Под Москвой было в ту пору жарко, как говорили гражданские лица. Солдаты потели, вымазывалась в грязь и кровь, поэтому жара для них не совсем была метафорична. Она для них являла собой прямое назначение. Главное, Егор по возрасту и опыту усвоил, что солдат молодых особо нечего учить, как держать в строю ногу и в столовой ложку. Прежде всего, он им рассказывал, всерьез и шутя, как надо держать голову в танке, что делать в самых сложных условиях, и всегда думал, что сам он до сих пор эту науку еще не постиг. Но ему нужно обязательно что-то сказать, дабы успокоить солдат тем, что их командир бывалый и знает толк в деле боя. Солдат должен верить в командира, в товарища, в любимую и в жизнь, потому что нельзя победить врага один на один тогда, когда ты не уверен. Егор вселял уверенность.

Он был крепок собой, силен, умен, работал уже трактористом, колхозным счетоводом, а вскоре и вовсе стал бухгалтером соседнего колхоза. Пришел Егор на войну взрослым человеком, каждый бой имел возможность осмыслить хотя бы числом жертв, которым бой этот был выигран. А Егор любил жизнь. И любовь эта как-то особенно проявлялась в душевном расположении к людям, судьбами которых жизнь повелела ему, бухгалтеру и трактористу, распоряжаться. Конечно, так по-философски Егор не считал, потому что он был солдат и c такими же солдатами выполнял поставленные боевые задачи.

— Взвод, становись, — давал команду без пафоса, без эмоций и надтреснутости.

И взвод становился. Потом шли еще команды, а затем солдаты бегом занимали места в танках и с пылью, грохотом двигались в строю за пехотой следом, иногда пробивая ей путь. Егор Ваньков так же просто слушал сам команды, не терпел голосовых дребезжаний или трату сердечного повелевания. Повелевает на фронте человеком железо, и против него нужны крепкие нервы, чтобы при скрежете, крике они не сдали, а наоборот.
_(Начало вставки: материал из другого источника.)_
/-- The failed tile is a spare that serves a rotated logical tile whose home is not withdrawn (R195 candidate 1). -/
def State.homeCandidate (s : State) (r : Regrowth) : List Nat :=
  if isSpare r.failed && ((s.remapOf r.logical).any (fun m => decide (m.kind = 2))) && !s.tileOut (homeTile r.logical) then
    [homeTile r.logical] else []

/-- A spare is claimable (R196): the target of a rotation too, but not that of another regrowth, nor one still being cleared (R197). -/
def State.claimable (s : State) (t : Nat) : Bool :=
  !s.tileOut t && !s.fieldOut (tileField t) && !s.tileSuspect t && !s.regrows.any (fun r => decide (r.target = some t ∧ r.rot = 0)) &&
  !s.clears.any (fun c => decide (c.1 = t)) &&
  (match s.logicalOf t with
    | none => true
    | some l => decide (homeTile l = t) || ((s.remapOf l).any (fun m => decide (m.kind = 2))))

/-- Regrowth of the field that holds each fill engine. -/
def State.engineUser (s : State) (f e : Nat) : Option Regrowth :=
  s.regrows.find? (fun r => decide (tileField r.failed = f ∧ r.engine = e ∧ r.rot = 0 ∧ r.phase ≠ rgQueued))

def State.queuedRegrows (s : State) (f : Nat) : List Regrowth :=
  s.regrows.filter (fun r => decide (tileField r.failed = f ∧ r.rot = 0 ∧ r.phase = rgQueued))

/-- Bound for a copy fill (R235). -/
def Regrowth.copyBound (r : Regrowth) : Bool := r.copyFill || copyCause r.cause

/-! ### CLAIM, CHECK, REFUSED -/

/-- REGROWTH_REFUSED (R209): no candidate remains. -/
def State.refuse (s : State) (r : Regrowth) : State :=
  let r' := { r.toPhase s.now rgRefused with refusedAt := s.now }
  let f := tileField r.failed
  (s.setRegrow r').sample 10 (locStation f)
    [evNotice 5 f r.failed 0x82 0 (s.regrowRecord r 0 (if r.slackFailed then rsnSlack else rsnNoSpare))]

/-- CLAIM with its next candidate (R195, R209). -/
def State.claimNext (s : State) (r : Regrowth) : State :=
  match (s.homeCandidate r ++ spareCandidates r.logical).find? (fun c => s.claimable c && !r.tried.contains c) with
  | some c => s.setRegrow { r.toPhase s.now rgCheck with candidate := some c, tried := c :: r.tried, tries := r.tries + 1 }
  | none => s.refuse { r with candidate := none }

/-- The regrowth takes engine `e` and enters CLAIM; the timeout starts (R209). One that a station's reset left with a
claimed spare restarts at CHECK against it (R210). DEDUCED: log entry 71. -/
def State.takeEngine (s : State) (r : Regrowth) (e : Nat) : State :=
  let r' := { r with phase := rgClaim, engine := e, used := 0, runFrom := s.now }
  match r.target with
  | some t => s.setRegrow { r' with phase := rgCheck, candidate := some t, tried := [t], tries := r.tries + 1 }
  | none => (s.setRegrow r').claimNext r'

/-! ### Ends and escalation (R209, R217) -/

/-- The field's station works its queue: it is neither held nor restarting (R210). -/
def State.stationWorks (s : State) (f : Nat) : Bool := decide (s.domState (.station (toFin32 f)) < 2)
Среди солдат его были земляки из разных мест люди. Солдаты старые пыталась сохранить традиции, но пуля скоро приучила людей к уважению молодости и опыта.

Если бы Егору сказали, что он знает психологию солдат, что он умеет воевать, то он, вероятно, посмеялся бы. Если что-то и умел Егор Ваньков, то всего лишь уверенно и ровно вести танк свой в бою. Взгляд его в тот момент так углублялся в мишень, что слова его на лету выхватывались солдатами расчета. Прежний командир погиб, а замены не поступило, и вот Егор сроднился с офицерской ролью, хотя должность командира считал никчемной. Что ни говори, а с расчетом ясней. Видишь, кто против тебя, улавливаешь характер того, кто ведет танк, и сам проявляешь напор, даешь хитрый маневр в тот момент, когда ты уже на мушке. Со взводом уже трудней. Взводом командовать можно только на плацу или в столовой. А в бою взводами уже почти не командуют. В бою уже каждый ловит свою обязанность, по движению собственных гусениц и гусениц противника, по слуху и звуку. Кто этого не усваивает, гибнет тут же. И никакая рубашка не поможет. Бой — это такая общественная наука, которая выбивает из головы всякую личную дрянь.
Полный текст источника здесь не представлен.